■ Work order
Print the lines that run from the line with "(s.bumpFree).core j = s.core j := rfl" to the line with "(s.bumpFree).pkg j = s.pkg j := rfl", keeping both end lines, exactly as they appear in the entries below, and nothing else.

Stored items
Segment Open

@[simp] theorem State.setThread_core (s : State) (k : Nat) (t : Thread) (j : Nat) : (s.setThread k t).core j = s.core j := rfl
@[simp] theorem State.setThread_cluster (s : State) (k : Nat) (t : Thread) (j : Nat) : (s.setThread k t).cluster j = s.cluster j := rfl
@[simp] theorem State.setThread_die (s : State) (k : Nat) (t : Thread) (j : Nat) : (s.setThread k t).die j = s.die j := rfl
@[simp] theorem State.setThread_pkg (s : State) (k : Nat) (t : Thread) (j : Nat) : (s.setThread k t).pkg j = s.pkg j := rfl
@[simp] theorem State.setThread_byte (s : State) (k : Nat) (t : Thread) (a' : Nat) : (s.setThread k t).byte a' = s.byte a' := rfl
@[simp] theorem State.setThread_tagFull (s : State) (k : Nat) (t : Thread) (a' : Nat) : (s.setThread k t).tagFull a' = s.tagFull a' := rfl
@[simp] theorem State.modThread_core (s : State) (k : Nat) (f : Thread → Thread) (j : Nat) : (s.modThread k f).core j = s.core j := rfl
@[simp] theorem State.modThread_cluster (s : State) (k : Nat) (f : Thread → Thread) (j : Nat) : (s.modThread k f).cluster j = s.cluster j := rfl
@[simp] theorem State.modThread_die (s : State) (k : Nat) (f : Thread → Thread) (j : Nat) : (s.modThread k f).die j = s.die j := rfl
@[simp] theorem State.modThread_pkg (s : State) (k : Nat) (f : Thread → Thread) (j : Nat) : (s.modThread k f).pkg j = s.pkg j := rfl
@[simp] theorem State.modThread_byte (s : State) (k : Nat) (f : Thread → Thread) (a' : Nat) : (s.modThread k f).byte a' = s.byte a' := rfl
@[simp] theorem State.modThread_tagFull (s : State) (k : Nat) (f : Thread → Thread) (a' : Nat) : (s.modThread k f).tagFull a' = s.tagFull a' := rfl
@[simp] theorem State.dropThread_core (s : State) (k : Nat) (j : Nat) : (s.dropThread k).core j = s.core j := rfl
@[simp] theorem State.dropThread_cluster (s : State) (k : Nat) (j : Nat) : (s.dropThread k).cluster j = s.cluster j := rfl
@[simp] theorem State.dropThread_die (s : State) (k : Nat) (j : Nat) : (s.dropThread k).die j = s.die j := rfl
@[simp] theorem State.dropThread_pkg (s : State) (k : Nat) (j : Nat) : (s.dropThread k).pkg j = s.pkg j := rfl
@[simp] theorem State.dropThread_byte (s : State) (k : Nat) (a' : Nat) : (s.dropThread k).byte a' = s.byte a' := rfl
@[simp] theorem State.dropThread_tagFull (s : State) (k : Nat) (a' : Nat) : (s.dropThread k).tagFull a' = s.tagFull a' := rfl
@[simp] theorem State.setCore_thread (s : State) (k : Nat) (c : Core) (j : Nat) : (s.setCore k c).thread j = s.thread j := rfl
@[simp] theorem State.setCore_cluster (s : State) (k : Nat) (c : Core) (j : Nat) : (s.setCore k c).cluster j = s.cluster j := rfl
@[simp] theorem State.setCore_die (s : State) (k : Nat) (c : Core) (j : Nat) : (s.setCore k c).die j = s.die j := rfl
@[simp] theorem State.setCore_pkg (s : State) (k : Nat) (c : Core) (j : Nat) : (s.setCore k c).pkg j = s.pkg j := rfl
@[simp] theorem State.setCore_byte (s : State) (k : Nat) (c : Core) (a' : Nat) : (s.setCore k c).byte a' = s.byte a' := rfl
@[simp] theorem State.setCore_tagFull (s : State) (k : Nat) (c : Core) (a' : Nat) : (s.setCore k c).tagFull a' = s.tagFull a' := rfl
@[simp] theorem State.modCore_thread (s : State) (k : Nat) (f : Core → Core) (j : Nat) : (s.modCore k f).thread j = s.thread j := rfl
@[simp] theorem State.modCore_cluster (s : State) (k : Nat) (f : Core → Core) (j : Nat) : (s.modCore k f).cluster j = s.cluster j := rfl
@[simp] theorem State.modCore_die (s : State) (k : Nat) (f : Core → Core) (j : Nat) : (s.modCore k f).die j = s.die j := rfl
@[simp] theorem State.modCore_pkg (s : State) (k : Nat) (f : Core → Core) (j : Nat) : (s.modCore k f).pkg j = s.pkg j := rfl
@[simp] theorem State.modCore_byte (s : State) (k : Nat) (f : Core → Core) (a' : Nat) : (s.modCore k f).byte a' = s.byte a' := rfl
@[simp] theorem State.modCore_tagFull (s : State) (k : Nat) (f : Core → Core) (a' : Nat) : (s.modCore k f).tagFull a' = s.tagFull a' := rfl
@[simp] theorem State.setCluster_thread (s : State) (k : Nat) (c : Cluster) (j : Nat) : (s.setCluster k c).thread j = s.thread j := rfl
@[simp] theorem State.setCluster_core (s : State) (k : Nat) (c : Cluster) (j : Nat) : (s.setCluster k c).core j = s.core j := rfl
@[simp] theorem State.setCluster_die (s : State) (k : Nat) (c : Cluster) (j : Nat) : (s.setCluster k c).die j = s.die j := rfl
@[simp] theorem State.setCluster_pkg (s : State) (k : Nat) (c : Cluster) (j : Nat) : (s.setCluster k c).pkg j = s.pkg j := rfl
@[simp] theorem State.setCluster_byte (s : State) (k : Nat) (c : Cluster) (a' : Nat) : (s.setCluster k c).byte a' = s.byte a' := rfl
@[simp] theorem State.setCluster_tagFull (s : State) (k : Nat) (c : Cluster) (a' : Nat) : (s.setCluster k c).tagFull a' = s.tagFull a' := rfl
@[simp] theorem State.modCluster_thread (s : State) (k : Nat) (f : Cluster → Cluster) (j : Nat) : (s.modCluster k f).thread j = s.thread j := rfl
@[simp] theorem State.modCluster_core (s : State) (k : Nat) (f : Cluster → Cluster) (j : Nat) : (s.modCluster k f).core j = s.core j := rfl
@[simp] theorem State.modCluster_die (s : State) (k : Nat) (f : Cluster → Cluster) (j : Nat) : (s.modCluster k f).die j = s.die j := rfl
@[simp] theorem State.modCluster_pkg (s : State) (k : Nat) (f : Cluster → Cluster) (j : Nat) : (s.modCluster k f).pkg j = s.pkg j := rfl
@[simp] theorem State.modCluster_byte (s : State) (k : Nat) (f : Cluster → Cluster) (a' : Nat) : (s.modCluster k f).byte a' = s.byte a' := rfl
@[simp] theorem State.modCluster_tagFull (s : State) (k : Nat) (f : Cluster → Cluster) (a' : Nat) : (s.modCluster k f).tagFull a' = s.tagFull a' := rfl
@[simp] theorem State.modDie_thread (s : State) (k : Nat) (f : Die → Die) (j : Nat) : (s.modDie k f).thread j = s.thread j := rfl
@[simp] theorem State.modDie_core (s : State) (k : Nat) (f : Die → Die) (j : Nat) : (s.modDie k f).core j = s.core j := rfl
@[simp] theorem State.modDie_cluster (s : State) (k : Nat) (f : Die → Die) (j : Nat) : (s.modDie k f).cluster j = s.cluster j := rfl
@[simp] theorem State.modDie_pkg (s : State) (k : Nat) (f : Die → Die) (j : Nat) : (s.modDie k f).pkg j = s.pkg j := rfl
@[simp] theorem State.modDie_byte (s : State) (k : Nat) (f : Die → Die) (a' : Nat) : (s.modDie k f).byte a' = s.byte a' := rfl
@[simp] theorem State.modDie_tagFull (s : State) (k : Nat) (f : Die → Die) (a' : Nat) : (s.modDie k f).tagFull a' = s.tagFull a' := rfl
@[simp] theorem State.svc_thread (s : State) (k : Nat) (m : SvcMsg) (j : Nat) : (s.svc k m).thread j = s.thread j := rfl
@[simp] theorem State.svc_core (s : State) (k : Nat) (m : SvcMsg) (j : Nat) : (s.svc k m).core j = s.core j := rfl
@[simp] theorem State.svc_cluster (s : State) (k : Nat) (m : SvcMsg) (j : Nat) : (s.svc k m).cluster j = s.cluster j := rfl
@[simp] theorem State.svc_pkg (s : State) (k : Nat) (m : SvcMsg) (j : Nat) : (s.svc k m).pkg j = s.pkg j := rfl
@[simp] theorem State.svc_byte (s : State) (k : Nat) (m : SvcMsg) (a' : Nat) : (s.svc k m).byte a' = s.byte a' := rfl
@[simp] theorem State.svc_tagFull (s : State) (k : Nat) (m : SvcMsg) (a' : Nat) : (s.svc k m).tagFull a' = s.tagFull a' := rfl
@[simp] theorem State.setPkg_thread (s : State) (k : Nat) (p : Package) (j : Nat) : (s.setPkg k p).thread j = s.thread j := rfl
@[simp] theorem State.setPkg_core (s : State) (k : Nat) (p : Package) (j : Nat) : (s.setPkg k p).core j = s.core j := rfl
@[simp] theorem State.setPkg_cluster (s : State) (k : Nat) (p : Package) (j : Nat) : (s.setPkg k p).cluster j = s.cluster j := rfl
@[simp] theorem State.setPkg_die (s : State) (k : Nat) (p : Package) (j : Nat) : (s.setPkg k p).die j = s.die j := rfl
@[simp] theorem State.setPkg_byte (s : State) (k : Nat) (p : Package) (a' : Nat) : (s.setPkg k p).byte a' = s.byte a' := rfl
@[simp] theorem State.setPkg_tagFull (s : State) (k : Nat) (p : Package) (a' : Nat) : (s.setPkg k p).tagFull a' = s.tagFull a' := rfl
@[simp] theorem State.poke_thread (s : State) (a n v : Nat) (j : Nat) : (s.poke a n v).thread j = s.thread j := rfl
@[simp] theorem State.poke_core (s : State) (a n v : Nat) (j : Nat) : (s.poke a n v).core j = s.core j := rfl
@[simp] theorem State.poke_cluster (s : State) (a n v : Nat) (j : Nat) : (s.poke a n v).cluster j = s.cluster j := rfl
@[simp] theorem State.poke_die (s : State) (a n v : Nat) (j : Nat) : (s.poke a n v).die j = s.die j := rfl
@[simp] theorem State.poke_pkg (s : State) (a n v : Nat) (j : Nat) : (s.poke a n v).pkg j = s.pkg j := rfl
@[simp] theorem State.poke_tagFull (s : State) (a n v : Nat) (a' : Nat) : (s.poke a n v).tagFull a' = s.tagFull a' := rfl
@[simp] theorem State.fillTags_thread (s : State) (a n : Nat) (j : Nat) : (s.fillTags a n).thread j = s.thread j := rfl
@[simp] theorem State.fillTags_core (s : State) (a n : Nat) (j : Nat) : (s.fillTags a n).core j = s.core j := rfl
@[simp] theorem State.fillTags_cluster (s : State) (a n : Nat) (j : Nat) : (s.fillTags a n).cluster j = s.cluster j := rfl
@[simp] theorem State.fillTags_die (s : State) (a n : Nat) (j : Nat) : (s.fillTags a n).die j = s.die j := rfl
@[simp] theorem State.fillTags_pkg (s : State) (a n : Nat) (j : Nat) : (s.fillTags a n).pkg j = s.pkg j := rfl
@[simp] theorem State.fillTags_byte (s : State) (a n : Nat) (a' : Nat) : (s.fillTags a n).byte a' = s.byte a' := rfl
@[simp] theorem State.clearPoison_thread (s : State) (a n : Nat) (j : Nat) : (s.clearPoison a n).thread j = s.thread j := rfl
@[simp] theorem State.clearPoison_core (s : State) (a n : Nat) (j : Nat) : (s.clearPoison a n).core j = s.core j := rfl
@[simp] theorem State.clearPoison_cluster (s : State) (a n : Nat) (j : Nat) : (s.clearPoison a n).cluster j = s.cluster j := rfl
@[simp] theorem State.clearPoison_die (s : State) (a n : Nat) (j : Nat) : (s.clearPoison a n).die j = s.die j := rfl
@[simp] theorem State.clearPoison_pkg (s : State) (a n : Nat) (j : Nat) : (s.clearPoison a n).pkg j = s.pkg j := rfl
@[simp] theorem State.clearPoison_byte (s : State) (a n : Nat) (a' : Nat) : (s.clearPoison a n).byte a' = s.byte a' := rfl
@[simp] theorem State.clearPoison_tagFull (s : State) (a n : Nat) (a' : Nat) : (s.clearPoison a n).tagFull a' = s.tagFull a' := rfl
@[simp] theorem State.bumpFree_thread (s : State) (j : Nat) : (s.bumpFree).thread j = s.thread j := rfl
@[simp] theorem State.bumpFree_core (s : State) (j : Nat) : (s.bumpFree).core j = s.core j := rfl
@[simp] theorem State.bumpFree_cluster (s : State) (j : Nat) : (s.bumpFree).cluster j = s.cluster j := rfl
@[simp] theorem State.bumpFree_die (s : State) (j : Nat) : (s.bumpFree).die j = s.die j := rfl
@[simp] theorem State.bumpFree_pkg (s : State) (j : Nat) : (s.bumpFree).pkg j = s.pkg j := rfl
@[simp] theorem State.bumpFree_byte (s : State) (a' : Nat) : (s.bumpFree).byte a' = s.byte a' := rfl
@[simp] theorem State.bumpFree_tagFull (s : State) (a' : Nat) : (s.bumpFree).tagFull a' = s.tagFull a' := rfl
@[simp] theorem State.bumpId_thread (s : State) (j : Nat) : (s.bumpId).thread j = s.thread j := rfl
@[simp] theorem State.bumpId_core (s : State) (j : Nat) : (s.bumpId).core j = s.core j := rfl
@[simp] theorem State.bumpId_cluster (s : State) (j : Nat) : (s.bumpId).cluster j = s.cluster j := rfl
@[simp] theorem State.bumpId_die (s : State) (j : Nat) : (s.bumpId).die j = s.die j := rfl
@[simp] theorem State.bumpId_pkg (s : State) (j : Nat) : (s.bumpId).pkg j = s.pkg j := rfl
@[simp] theorem State.bumpId_byte (s : State) (a' : Nat) : (s.bumpId).byte a' = s.byte a' := rfl
@[simp] theorem State.bumpId_tagFull (s : State) (a' : Nat) : (s.bumpId).tagFull a' = s.tagFull a' := rfl
@[simp] theorem State.setTag_thread (s : State) (a : Nat) (b : Bool) (j : Nat) : (s.setTag a b).thread j = s.thread j := by
  unfold State.setTag; split <;> [rfl; (split <;> rfl)]
@[simp] theorem State.setTag_core (s : State) (a : Nat) (b : Bool) (j : Nat) : (s.setTag a b).core j = s.core j := by
  unfold State.setTag; split <;> [rfl; (split <;> rfl)]
@[simp] theorem State.setTag_cluster (s : State) (a : Nat) (b : Bool) (j : Nat) : (s.setTag a b).cluster j = s.cluster j := by
  unfold State.setTag; split <;> [rfl; (split <;> rfl)]
@[simp] theorem State.setTag_die (s : State) (a : Nat) (b : Bool) (j : Nat) : (s.setTag a b).die j = s.die j := by
  unfold State.setTag; split <;> [rfl; (split <;> rfl)]
@[simp] theorem State.setTag_pkg (s : State) (a : Nat) (b : Bool) (j : Nat) : (s.setTag a b).pkg j = s.pkg j := by
  unfold State.setTag; split <;> [rfl; (split <;> rfl)]
@[simp] theorem State.setTag_byte (s : State) (a : Nat) (b : Bool) (j : Nat) : (s.setTag a b).byte j = s.byte j := by
  unfold State.setTag; split <;> [rfl; (split <;> rfl)]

Segment Closed

■ Worked solution
@[simp] theorem State.bumpFree_core (s : State) (j : Nat) : (s.bumpFree).core j = s.core j := rfl
@[simp] theorem State.bumpFree_cluster (s : State) (j : Nat) : (s.bumpFree).cluster j = s.cluster j := rfl
@[simp] theorem State.bumpFree_die (s : State) (j : Nat) : (s.bumpFree).die j = s.die j := rfl
@[simp] theorem State.bumpFree_pkg (s : State) (j : Nat) : (s.bumpFree).pkg j = s.pkg j := rfl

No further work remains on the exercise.